» **To do**
Pull out each line of the records holding the string "irrevocable".

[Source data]
/-- R292, R293, R294, R301, R302: the outermost tbegin of a context with nothing pending opens an attempt whose checkpoint holds xd = 0,
an inner one a further level; an inner tend merges its level into the one around it; the outermost tend performs every write of
the attempt at one point and closes it; otherwise goes to its level's tend; tstat.x reports. -/
def Obligations.AttemptsOpenAndClose : Prop :=
  ∀ (s : State) (sb : Bool) (d : BitVec 5),
    let c := s.me
    let k0 : Ctx := c.setX d 0
    let level : Level := { tbpc := c.pc, branchPc := c.pc, ck := k0.snap }
    (c.attempt = none → c.preempted = none → c.outs = [] → (∀ r, c.series = some r → r.count < 7) →
      ∃ t : State, exec (.tbegin sb d) s = .next t ∧ sameMem s t ∧ xGiven c t.me d 0 ∧ goesOn c t.me ∧ t.me.ctl = c.ctl ∧
        t.me.attempt = some { levels := [level], xd := d, stamp := match c.series with | some r => r.stamp | none => s.now }) ∧
    (∀ a, c.attempt = some a → a.levels.length < 4 →
      ∃ t : State, exec (.tbegin sb d) s = .next t ∧ sameMem s t ∧ xGiven c t.me d 0 ∧ goesOn c t.me ∧
        t.me.attempt = some { a with levels := level :: a.levels }) ∧
    (∀ a l up rest, c.attempt = some a → a.levels = l :: up :: rest →
      ∃ t : State, exec (.tend sb) s = .next t ∧ onlyMe s t ∧ sameRegs c t.me ∧ goesOn c t.me ∧
        t.me.attempt = some { a with levels :=
          { up with reads := l.reads ++ up.reads, writes := l.writes ++ up.writes, buf := l.buf ++ up.buf } :: rest }) ∧
    (∀ a l, c.attempt = some a → a.levels = [l] → a.irrevocable = false → s.recordings = [] →
      let cells := (l.buf.map fun w => (w.r, w.b)).reverse
      s.mayWriteCells s.cur cells = true →
      ∃ t : State, exec (.tend sb) s = .next t ∧ writesCells s t s.cur (s.served cells) ∧ t.me.regs = c.regs ∧ t.me.attempt = none ∧
        t.me.series = none ∧ goesOn c t.me) ∧
    (∀ a addr, c.attempt = some a → scan s s.myQuad c.pc true = .tend addr →
      ∃ t : State, exec (.otherwise sb) s = .next t ∧ jumps s t (word addr)) ∧
    (let confl := match c.series with | some r => r.count | none => 0
     let form : Nat := match c.attempt with
       | none => confl * 2 ^ 8
       | some a => (if a.unprot then 2 ^ 31 else 0) + a.writeCount * 2 ^ 24 + a.readCount * 2 ^ 16 + confl * 2 ^ 8 +
           (if (a.levels.head?.map (·.alt)) = some true then 2 ^ 4 else 0) + (if a.irrevocable then 2 ^ 3 else 0) + a.levels.length
     ∃ t : State, exec (.tstatX sb d) s = .next t ∧ givesX s t d (BitVec.ofNat 64 form))

/-- R295, R296, R300, R304, R305, R308: tabort discards the attempt: the registers of the outermost checkpoint come back but for the v
registers, the outermost xd takes the status, the context goes on after the tend, and no byte of memory changes; retry goes to the
next alternative with the checkpoint's registers, or sleeps where there is none; a context that backs off runs again, the
token goes to the first waiter, a sleeper that has been woken runs again, but not while one that went to sleep earlier on the same entry
is to wake, or has woken and not issued yet (log 64).
Which step comes, and the form of its arguments, are the model's (log 1).
That results outstanding at an abort are dropped is the model's choice (log 16). -/
def Obligations.AttemptsAbortAndWake : Prop :=
  (∀ (s : State) (sb : Bool) (code : BitVec 8) (a : Attempt) (l : Level), s.me.attempt = some a → a.irrevocable = false →
    s.me.outs = [] → s.me.later = [] →
    (∀ addr, a.levels.getLast? = some l → scan s s.myQuad l.tbpc true = .tend addr →
      let confl := match s.me.series with | some r => min 7 r.count | none => 0
      ∃ t : State, exec (.tabort sb code) s = .next t ∧ sameMem s t ∧ t.me.attempt = none ∧ t.me.series = none ∧
        (a.xd ≠ 0 → t.me.getX a.xd =
          BitVec.ofNat 64 (a.levels.length * 2 ^ 24 + confl * 2 ^ 16 + code.toNat * 2 ^ 8 + 6)) ∧
        (∀ r, r ≠ a.xd → t.me.getX r = ({ s.me with regs := l.ck.regs } : Ctx).getX r) ∧
        (∀ r, t.me.getV r = s.me.getV r) ∧ (∀ r, t.me.getK r = ({ s.me with regs := l.ck.regs } : Ctx).getK r) ∧
        t.me.ctl = s.me.ctl ∧
        (l.ck.lp0.act = false → l.ck.lp1.act = false → t.me.pc = word addr + 4)) ∧
    (∀ rest o, a.levels = l :: rest → scan s s.myQuad l.branchPc false = .alt o →
      ∃ t : State, exec (.retry sb) s = .next t ∧ onlyMe s t ∧ t.me.pc = word (o + 4) ∧ (∀ r, t.me.getV r = s.me.getV r) ∧
        (∀ r, t.me.getX r = ({ s.me with regs := l.ck.regs } : Ctx).getX r) ∧
        ∃ b, t.me.attempt = some b ∧ b.levels = { l with writes := [], buf := [], branchPc := word o, alt := true } :: rest) ∧
    (∀ o, a.levels = [l] → scan s s.myQuad l.branchPc false = .tend o → isHandler s.cur = false → s.me.wake = false →
      ∃ t : State, exec (.retry sb) s = .next t ∧ sameMem s t ∧ t.me.status = .sleeping a.extra ∧ t.me.pc = l.tbpc ∧
        t.me.attempt = none ∧ ∀ r, t.me.getX r = ({ s.me with regs := l.ck.regs } : Ctx).getX r)) ∧
  (∀ (s : State) (k : Nat), s.ev = [k] → (s.ctx k).status = .backoff →
    ∃ t : State, exec .conflictBackoffExpiry s = .next t ∧ sameMem s t ∧ t.ctx k = { s.ctx k with status := .running, opens := true } ∧
      ∀ j, j ≠ k → t.ctx j = s.ctx j) ∧
  (∀ (s : State) (q k : Nat) (rest : List Nat), s.ev = [q] → (s.quarter q).token = none → (s.quarter q).waiters = k :: rest →
    ∃ t : State, exec .tokenGrant s = .next t ∧ sameMem s t ∧ (t.quarter q).token = some k ∧ (t.quarter q).waiters = rest ∧
      ((s.ctx k).status = .token → t.ctx k = { s.ctx k with status := .running }) ∧ ∀ j, j ≠ k → t.ctx j = s.ctx j) ∧
  (∀ (s : State) (k : Nat) (w : List WaitOn), s.ev = [k] → (s.ctx k).status = .sleeping w → (s.ctx k).wake = true →
    (s.ctx k).halted = false →
    ((∃ e ∈ s.ctxs, wakesBefore s e.1 k e.2 (s.ctx k) = true) → exec .contextWake s = .next s) ∧
    ((∀ e ∈ s.ctxs, wakesBefore s e.1 k e.2 (s.ctx k) = false) →
      ∃ t : State, exec .contextWake s = .next t ∧ sameMem s t ∧ t.agenda = s.agenda ∧
        t.ctx k = { s.ctx k with status := .running, wake := false, jacks := [], woke := w } ∧ ∀ j, j ≠ k → t.ctx j = s.ctx j))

» **Response to this task**
    (∀ a l, c.attempt = some a → a.levels = [l] → a.irrevocable = false → s.recordings = [] →
           (if (a.levels.head?.map (·.alt)) = some true then 2 ^ 4 else 0) + (if a.irrevocable then 2 ^ 3 else 0) + a.levels.length
  (∀ (s : State) (sb : Bool) (code : BitVec 8) (a : Attempt) (l : Level), s.me.attempt = some a → a.irrevocable = false →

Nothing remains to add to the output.